Buruh Minta Biaya Pijat Dimasukkan Komponen Hidup Layak
Anggota Dewan Pengupahan DKI Jakarta Sarman Simanjorang mengungkapkan Komponen Hidup Layak (KHL) yang diminta para buruh semakin banyak
Penulis: Adiatmaputra Fajar Pratama
Editor: Sanusi
TRIBUNNEWS.COM, JAKARTA - Anggota Dewan Pengupahan DKI Jakarta Sarman Simanjorang mengungkapkan Komponen Hidup Layak (KHL) yang diminta para buruh semakin banyak. Pada awalnya pengusaha sudah membatasi 60 KHL, namun buruh meminta 84 KHL.
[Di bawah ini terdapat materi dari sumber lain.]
-- ==== Sys2Proof/Certificates/Slice0/Obligations.lean ====
section
/-! DEFINITION. The statements about the block, for the provers. Each says in its comment which rules of the manual it
rests on; one that rests on a choice of the model names the log entry. -/

open Sys2Proof Sys2Proof.Machine

/-! ## The queue of commands, time and reset -/

/-- One step takes the command at the front of the queue and runs it on the state with the queue's rest. -/
def Obligations.StepRunsFrontCommand : Prop :=
  ∀ (c : Instr) (rest : List Instr) (s : State), s.pending = c :: rest → step s = exec c { s with pending := rest }

/-- With no command waiting, one control clock cycle of 1 ns passes (log 3): time advances, the phase of the datum clock moves on, and n
cycles of that clock pass with it, one for each whole million of the phase. While the clock runs, or FREE replaces it (R298), the interval
counter advances by n and the Bearing accumulator by n times inc, stopping at 2⁵⁷ (R291), while WAIT holds it at 0 (R289), and FREE counts
its period; a clock that stands leaves all of them. Nothing else changes. -/
def Obligations.EmptyQueuePassesOneCycle : Prop :=
  ∀ s : State, s.pending = [] → ∃ t, step s = .next t ∧
    t = { s with pins := { s.pins with now := s.pins.now + 1 }, dat := t.dat } ∧
    let n := (s.dat.phase + s.datumKhz) / 1000000
    t.dat.phase = (s.dat.phase + s.datumKhz) % 1000000 ∧
    t.dat = { s.dat with phase := t.dat.phase, cyc := t.dat.cyc, acc := t.dat.acc, freeCyc := t.dat.freeCyc } ∧
    (s.dat.tracker ≠ .free → s.dat.stopped = true → t.dat.acc = s.dat.acc ∧ t.dat.cyc = s.dat.cyc ∧ t.dat.freeCyc = s.dat.freeCyc) ∧
    (s.dat.tracker = .free ∨ s.dat.stopped = false →
      t.dat.acc = (if s.dat.tracker = .wait then 0 else min (2 ^ 57) (s.dat.acc + n * s.dat.inc)) ∧ t.dat.cyc = s.dat.cyc + n ∧
      t.dat.freeCyc = if s.dat.tracker = .free then s.dat.freeCyc + n else s.dat.freeCyc)

/-- Right after the release of PORESET_N (R289, R382, R383, R408, R409, R411): standalone mode with the power-on BIST running, the tracker in
WAIT with Bearing 0, epoch 1, no queue enabled, every context FREE, the THRESHOLD of every error counter 1,024, those of the 64 event
queues and the 10 Mosaic drop reasons among them, and no command waiting. That state meets every invariant stated below. -/
def Obligations.ResetIsStandalone : Prop :=
  let s := State.reset
  s.lgd.standalone = true ∧ s.lgd.inForce = none ∧ s.tst.busy = true ∧ s.dat.tracker = .wait ∧ s.bearing = 0 ∧
  s.mode.requested = 1 ∧ s.mode.applied = 1 ∧ s.alm.restore = .open ∧ s.flt.out = false ∧ s.flt.isolated = 0 ∧ s.pending = [] ∧
  (∀ q, (s.cmq q).state = .disabled ∧ (s.evq q).enable = false) ∧ (∀ c, (s.ctx c).state = .free) ∧
  (∀ i : ErrId, i.mapped = true → (s.err i).threshold = 1024 ∧ (s.err i).value = 0) ∧
  s.tablesOk = true ∧ s.accOk = true ∧ s.sizesOk ∧ s.countsOk

/-- GPE_ID (R7): at offset 0 it reads the vendor, the block, version 2.1, and the drop, configuration, channels and tiles as built, whatever
is in service, with bits [63:57] 0; a write to it is ignored. -/
def Obligations.GpeIdReads : Prop :=
  (∀ s : State, ∃ n, s.readReg 0 = some n ∧ bits n 0 16 = 0x0A7E ∧ bits n 16 8 = 0x4E ∧ bits n 24 4 = 2 ∧ bits n 28 4 = 1 ∧
    bits n 32 8 = s.build.drop.toNat ∧ bits n 57 7 = 0 ∧
    (bits n 40 4, bits n 44 4, bits n 48 9) ∈ ([(1, 1, 1), (2, 1, 4), (3, 1, 16), (4, 4, 64), (5, 4, 256)] : List (Nat × Nat × Nat)) ∧
    bits n 40 4 = s.build.size.code ∧ ∀ t : State, t.build = s.build → t.readReg 0 = some n) ∧
  ∀ (s : State) (v : W64), s.cfgOpen = true → exec (.registerWrite 0 v 0xFF#8) s = .next s.okay

/-! ## What every step keeps -/

/-- Every step keeps host memory, the undefined bytes, the context table, the queues and the schedule in canonical form. -/
def Obligations.StepKeepsTables : Prop :=
  ∀ s t : State, step s = .next t → s.tablesOk = true → t.tablesOk = true

/-- Every step keeps the Bearing accumulator at or below 2⁵⁷, where it stops (R291). -/
def Obligations.StepKeepsAccumulatorBound : Prop :=
  ∀ s t : State, step s = .next t → s.accOk = true → t.accOk = true

/-- Every step keeps the lengths of the register banks and of the lists of tiles and arrays. -/
def Obligations.StepKeepsSizes : Prop :=
  ∀ s t : State, step s = .next t → s.sizesOk → t.sizesOk

/-- No step lets a life or wear counter fall, or leave its 64 bits, and none lets a derating step fall, unless the Almanac's own
power-on reset is the command (R358, R360, R362, R363): the counters saturate and are never cleared. -/
def Obligations.AlmanacNeverFalls : Prop :=
  ∀ s t : State, step s = .next t → s.pending.head? ≠ some .almanacPor →
    (s.countsOk → t.countsOk ∧ (∀ k, k < 28 → s.alm.life.getD k 0 ≤ t.alm.life.getD k 0) ∧
      (∀ k, k < 256 → s.alm.wear.getD k 0 ≤ t.alm.wear.getD k 0)) ∧
    (∀ k, k < 256 → s.alm.step.getD k 0 ≤ t.alm.step.getD k 0)
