-- ==== Sys2Proof/Laws/KeepsRound.lean ====
section
/-! SUPPORT. The operations of Machine/Round.lean keep what every command keeps. -/

namespace Sys2Proof.Machine

open Sys2Proof

variable {qt : Bool} {z s : State}

/-- setRecWord keeps it. -/
@[simp] theorem keeps_setRecWord (hk : Keeps false z s) (ctx rec_ : Nat) (f : Nat → Nat) :
    Keeps false z (s.setRecWord ctx rec_ f) := by
  simp [State.setRecWord, hk]

/-- commitRec keeps it. -/
@[simp] theorem keeps_commitRec (hk : Keeps false z s) (ctx : Nat) (u : UpdRec) :
    Keeps false z (s.commitRec ctx u) := by
  simp [State.commitRec, hk]

/-- flipWork keeps it. -/
@[simp] theorem keeps_flipWork (hk : Keeps false z s) (ctx rec_ : Nat) :
    Keeps false z (s.flipWork ctx rec_) := by
  simp [State.flipWork, hk]

/-- commitUpdates keeps it. -/
@[simp] theorem keeps_commitUpdates (hk : Keeps false z s) (ctx : Nat) :
    Keeps false z (s.commitUpdates ctx) := by
  unfold State.commitUpdates
  simp +contextual (maxDischargeDepth := 20) [hk]

/-- settleGathers keeps it. -/
@[simp] theorem keeps_settleGathers (hk : Keeps false z s) (ctx : Nat) :
    Keeps false z (s.settleGathers ctx) := by
  unfold State.settleGathers
  simp +contextual (maxDischargeDepth := 20) [hk]

/-- zeroRegion keeps it. -/
@[simp] theorem keeps_zeroRegion (hk : Keeps false z s) (ctx k : Nat) :
    Keeps false z (s.zeroRegion ctx k) := by
  simp [State.zeroRegion, hk]

/-- flipSel keeps it. -/
@[simp] theorem keeps_flipSel (hk : Keeps false z s) (ctx k : Nat) :
    Keeps false z (s.flipSel ctx k) := by
  simp [State.flipSel, hk]

/-- sealStep keeps it. -/
@[simp] theorem keeps_sealStep (hk : Keeps false z s) (ctx : Nat) (t : StepRec) :
    Keeps false z (s.sealStep ctx t) := by
  unfold State.sealStep
  (repeat' split) <;> simp (maxDischargeDepth := 20) [hk]

/-- markLate keeps it. -/
@[simp] theorem keeps_markLate (hk : Keeps qt z s) (ctx : Nat) : Keeps qt z (s.markLate ctx) := keeps_updRt hk _ _

/-- sealRound keeps it. -/
@[simp] theorem keeps_sealRound (hk : Keeps false z s) (ctx : Nat) :
    Keeps false z (s.sealRound ctx) := by
  unfold State.sealRound
  simp +contextual (maxDischargeDepth := 20) [hk]

/-- discardUpdates keeps it. -/
@[simp] theorem keeps_discardUpdates (hk : Keeps false z s) (ctx : Nat) :
    Keeps false z (s.discardUpdates ctx) := by
  unfold State.discardUpdates
  simp +contextual (maxDischargeDepth := 20) [hk]

/-- countVoid keeps it. -/
@[simp] theorem keeps_countVoid (hk : Keeps qt z s) (ctx : Nat) :
    Keeps qt z (s.countVoid ctx) := by
  simp [State.countVoid, hk]

/-- dropFrames keeps it. -/
@[simp] theorem keeps_dropFrames (hk : Keeps qt z s) (ctx : Nat) :
    Keeps qt z (s.dropFrames ctx) := by
  exact hk

/-- voidRecord keeps it. -/
@[simp] theorem keeps_voidRecord (hk : Keeps qt z s) (ctx flushed : Nat) :
    Keeps qt z (s.voidRecord ctx flushed) := by
  simp [State.voidRecord, hk]

/-- pauseQueues keeps it. -/
@[simp] theorem keeps_pauseQueues (hk : Keeps qt z s) (ctx : Nat) :
    Keeps qt z (s.pauseQueues ctx) := by
  unfold State.pauseQueues
  simp +contextual (maxDischargeDepth := 20) [hk]

/-- freshRegions keeps it. -/
@[simp] theorem keeps_freshRegions (hk : Keeps false z s) (ctx : Nat) :
    Keeps false z (s.freshRegions ctx) := by
  unfold State.freshRegions
  simp +contextual (maxDischargeDepth := 20) [hk]

/-- forgetDrains keeps it. -/
@[simp] theorem keeps_forgetDrains (h : Keeps qt z s) (ctx : Nat) : Keeps qt z (s.forgetDrains ctx) := h

/-- voidRound keeps it. -/
@[simp] theorem keeps_voidRound (hk : Keeps false z s) (ctx : Nat) :
    Keeps false z (s.voidRound ctx) := by
  unfold State.voidRound
  simp +contextual (maxDischargeDepth := 20) [hk]

/-- voidByReset keeps it. -/
@[simp] theorem keeps_voidByReset (hk : Keeps false z s) (ctx : Nat) :
    Keeps false z (s.voidByReset ctx) := by
  unfold State.voidByReset
  simp +contextual (maxDischargeDepth := 20) [hk]

/-- undecide keeps it. -/
@[simp] theorem keeps_undecide (hk : Keeps qt z s) (ctx : Nat) :
    Keeps qt z (s.undecide ctx) := by
  unfold State.undecide
  simp +contextual (maxDischargeDepth := 20) [hk]

/-- resumeQueues keeps it. -/
@[simp] theorem keeps_resumeQueues (hk : Keeps qt z s) (ctx : Nat) :
    Keeps qt z (s.resumeQueues ctx) := by
  unfold State.resumeQueues
  simp +contextual (maxDischargeDepth := 20) [hk]

end Sys2Proof.Machine
end

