-- ==== Sys2Proof/Laws/KeepsRegs.lean ====
section
/-! SUPPORT. The operations of Machine/Regs.lean keep what every command keeps. -/

namespace Sys2Proof.Machine

open Sys2Proof

variable {qt : Bool} {z s : State}

/-- lockedWrite keeps it. -/
@[simp] theorem keeps_lockedWrite (hk : Keeps qt z s) (o : Nat) :
    Keeps qt z (s.lockedWrite o) := by
  simp [State.lockedWrite, hk]

/-- writeStage keeps it. -/
@[simp] theorem keeps_writeStage (hk : Keeps qt z s) (o : Nat) (v : W64) :
    Keeps qt z (s.writeStage o v) := by
  simp [State.writeStage, hk]

/-- writeLgdCtl keeps it. -/
@[simp] theorem keeps_writeLgdCtl (hk : Keeps qt z s) (v : W64) :
    Keeps qt z (s.writeLgdCtl v) := by
  unfold State.writeLgdCtl
  simp +contextual (maxDischargeDepth := 20) [hk]

/-- writeWin keeps it. -/
@[simp] theorem keeps_writeWin (hk : Keeps qt z s) (f : CtxWin → CtxWin) :
    Keeps qt z (s.writeWin f) := by
  simp [State.writeWin, hk]

/-- writeRoundCtl keeps it. -/
@[simp] theorem keeps_writeRoundCtl (hk : Keeps false z s) (v : W64) :
    Keeps false z (s.writeRoundCtl v) := by
  unfold State.writeRoundCtl
  (repeat' split) <;> simp (maxDischargeDepth := 20) [hk]

/-- writeSched keeps it. -/
@[simp] theorem keeps_writeSched (h : Keeps qt z s) (o i : Nat) (f : Nat × Nat → Nat × Nat) : Keeps qt z (s.writeSched o i f) := by
  unfold State.writeSched
  exact keeps_ite (fun _ => keeps_lockedWrite h _) fun _ => { h with kSched := fun x => Tab.wf_upd _ (h.kSched x) _ _ }

/-- writeRwl keeps it. -/
@[simp] theorem keeps_writeRwl (hk : Keeps qt z s) (o : Nat) (f : Lgd → Lgd) :
    Keeps qt z (s.writeRwl o f) := by
  simp [State.writeRwl, hk]

/-- writeWindow keeps it. -/
@[simp] theorem keeps_writeWindow (hk : Keeps qt z s) (o w : Nat) (v : W64) :
    Keeps qt z (s.writeWindow o w v) := by
  simp [State.writeWindow, hk]

/-- writeAlmCtl keeps it. -/
@[simp] theorem keeps_writeAlmCtl (hk : Keeps qt z s) (v : W64) :
    Keeps qt z (s.writeAlmCtl v) := by
  unfold State.writeAlmCtl
  (repeat' split) <;> simp (maxDischargeDepth := 20) [hk]

/-- writePerf keeps it. -/
@[simp] theorem keeps_writePerf (hk : Keeps qt z s) (i : PerfId) (v : W64) :
    Keeps qt z (s.writePerf i v) := by
  simp [State.writePerf, hk]

/-- writeReg keeps it. -/
@[simp] theorem keeps_writeReg (hk : Keeps false z s) (o : Nat) (r : Reg) (v : W64) :
    Keeps false z (s.writeReg o r v) := by
  unfold State.writeReg
  (repeat' split) <;> simp (maxDischargeDepth := 20) [hk]

end Sys2Proof.Machine
end

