-- ==== Sys2Proof/Tests/Slice0.lean ====
section
/-! SUPPORT. The author's tests: every check of WellFormed refuses an ill-formed command, the commands do what worked examples and
tables of the manual say, and every statement with hypotheses has a concrete state that meets them. -/

namespace Sys2Proof.Machine.Tests

-- Each proof below is evaluated by the kernel, which waits for all proofs before it; run one at a time, they hold one thread.
set_option Elab.async false

open Sys2Proof Sys2Proof.Machine

/-! ## WellFormed refuses -/

theorem test_wf_queueOk : (Instr.doorbell 4096 0).wf = false ∧ (Instr.doorbell 4095 0).wf = true := by decide
theorem test_wf_cmdOk : (Instr.mm ⟨0, 4294967296⟩).wf = false ∧ (Instr.mm ⟨4095, 4294967295⟩).wf = true := by decide
theorem test_wf_evqOk : (Instr.notifyGap 64).wf = false ∧ (Instr.notifyGap 63).wf = true := by decide
theorem test_wf_chanOk : (Instr.lineRequest 4).wf = false ∧ (Instr.lineRequest 3).wf = true := by decide
theorem test_wf_tileOk : (Instr.drainDone 256).wf = false ∧ (Instr.drainDone 255).wf = true := by decide
theorem test_wf_threadOk : (Instr.runAhead 0 32).wf = false ∧ (Instr.runAhead 0 31).wf = true := by decide
theorem test_wf_laneOk : (Instr.close 4 (List.replicate 64 0)).wf = false ∧ (Instr.close 3 (List.replicate 64 0)).wf = true := by decide
theorem test_wf_trvPortOk : (Instr.traverseCommit 2).wf = false ∧ (Instr.traverseCommit 1).wf = true := by decide
theorem test_wf_memPortOk : (Instr.memReadResponse 16 0 .okay).wf = false ∧ (Instr.memReadResponse 15 0 .okay).wf = true := by decide
theorem test_wf_lineOk : (Instr.memReadResponse 0 (2 ^ 44) .okay).wf = false := by decide
theorem test_wf_ctxOk : (Instr.rankReady 65536).wf = false ∧ (Instr.rankReady 65535).wf = true := by decide
theorem test_wf_entryOk : (Instr.lookahead 256).wf = false ∧ (Instr.lookahead 255).wf = true := by decide
theorem test_wf_batchOk : (Instr.batchTest 16).wf = false ∧ (Instr.batchTest 15).wf = true := by decide
theorem test_wf_offsetOk : (Instr.registerWrite 16777216 0 0).wf = false ∧ (Instr.registerWrite 16777215 0 0).wf = true := by decide
theorem test_wf_beatsOk : (Instr.reduce 0 []).wf = false ∧ (Instr.reduce 0 (List.replicate 63 0)).wf = false := by decide
theorem test_wf_stallsOk : (Instr.tileBeat 0 (2 ^ 48) none).wf = false ∧ (Instr.tileBeat 0 (2 ^ 48 - 1) none).wf = true := by decide
theorem test_wf_upsetOk : (Instr.tileBeat 0 0 (some ⟨16384, false, 1⟩)).wf = false ∧ (Instr.tileBeat 0 0 (some ⟨16383, true, -1⟩)).wf = true := by decide
theorem test_wf_flipsOk : (Instr.flitTransfer 0 .row [0, 1025]).wf = false ∧ (Instr.flitTransfer 0 .row [0, 1024]).wf = true := by decide
theorem test_wf_below : (Instr.invFilterFree 16).wf = false ∧ (Instr.supply 4 0).wf = false ∧ (Instr.supply 3 65535).wf = true := by decide
theorem test_wf_useOk : (Instr.footpathResponse (.slot 4096) .okay).wf = false ∧ (Instr.footpathResponse (.record 64 0) .okay).wf = false ∧
    (Instr.footpathResponse (.table ⟨0, 0⟩ (2 ^ 52)) .okay).wf = false ∧ (Instr.footpathResponse (.look 65536 0) .okay).wf = false ∧
    (Instr.footpathResponse .legend .okay).wf = true := by decide
theorem test_wf_testFailOk : (Instr.batchDone 0 (some ⟨0, 8⟩)).wf = false ∧ (Instr.fullTestDone (some ⟨512, 0⟩)).wf = false := by decide
theorem test_wf_bistOk : (Instr.bistDone ⟨0, false, false, 16, false, 0⟩).wf = false ∧
    (Instr.bistDone ⟨511, true, true, 15, true, 40200⟩).wf = true := by decide
theorem test_wf_storeOk : (Instr.scrub (.corrected 9)).wf = false ∧ (Instr.scrub (.corrected 8)).wf = true := by decide
theorem test_wf_hitOk : (Instr.scrub (.staging 2 0)).wf = false ∧ (Instr.scrub (.channelControl 4 0 0)).wf = false ∧
    (Instr.scrub (.consumed 9 0 0 ⟨0, 0⟩)).wf = false := by decide
theorem test_wf_unitOk : (Instr.sequencerMismatch (.channel 4)).wf = false ∧ (Instr.sequencerMismatch .safety).wf = true := by decide
theorem test_wf_hangOk : (Instr.resetHang (.context 0 0 9)).wf = false ∧ (Instr.resetHang (.compute 16)).wf = false ∧
    (Instr.resetHang (.isolation 15)).wf = true := by decide
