-- ==== Sys2Proof/Laws/PerInstr.lean ====
section
/-! SUPPORT. Facts about every operation as syntax, one lemma per constructor. Family `EncodeOpcode`: the canonical word
carries the operation's code in bits 71:64 (spec/30_encoding.md R81, R82). -/

namespace Sys2Proof.Laws.EncodeOpcode

/-- The word's `OPC` field is the operation's code. -/
def Statement (i : Instr) : Prop := fieldOpc (encode i) = i.opcode

theorem reset : Statement .reset := fieldOpc_assemble ..
theorem set (a v : Int) : Statement (.set a v) := fieldOpc_assemble ..
theorem get (a : Int) : Statement (.get a) := fieldOpc_assemble ..
theorem setAll (v : Int) : Statement (.setAll v) := fieldOpc_assemble ..
theorem blendOne (a r g b : Int) : Statement (.blendOne a r g b) := fieldOpc_assemble ..
theorem blendAll (r g b : Int) : Statement (.blendAll r g b) := fieldOpc_assemble ..
theorem tick : Statement .tick := fieldOpc_assemble ..
theorem timerExpired : Statement .timerExpired := fieldOpc_assemble ..
theorem txComplete : Statement .txComplete := fieldOpc_assemble ..
theorem arm (d : Nat) : Statement (.arm d) := fieldOpc_assemble ..
theorem disarm : Statement .disarm := fieldOpc_assemble ..
theorem setRawLow : Statement .setRawLow := fieldOpc_assemble ..
theorem setRawHigh : Statement .setRawHigh := fieldOpc_assemble ..
theorem setUart : Statement .setUart := fieldOpc_assemble ..
theorem transmit : Statement .transmit := fieldOpc_assemble ..
theorem abort : Statement .abort := fieldOpc_assemble ..

end Sys2Proof.Laws.EncodeOpcode
end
Sarman memaparkan, salah satu KHL yang diminta adalah biaya pijat. Alasannya, para buruh merasa pegal setelah bekerja seharian.
"Sekarang mereka pegal-pegal, butuh tukang pijat," ujar Sarman, di Hotel JS Luwansa, Jumat (24/10/2014).
Selain itu Sarman memaparkan, biaya ongkos naik angkutan umum juga dimasukkan ke dalam KHL. Para buruh mengatakan ongkos tersebut untuk bepergian mengunjungi teman dan saudaranya yang akan menikah atau acara keluarga.
"Mereka bilang kita pekerja sosial, mau ketempat teman kawinan nggak ada ongkos, ongkos sosial," ungkap Sarman.
Wakil Ketua Umum Kamar Dagang dan Industri Jakarta itu melihat penambahan KHL hanya mempermalukan pekerja Indonesia di mata investor asing. Pasalnya banyak kebutuhan yang tidak mendasar namun dituntut seperti hal diatas.
"Kita nggak perlu jumlah KHL, tapi kualitasnya," papar Sarman.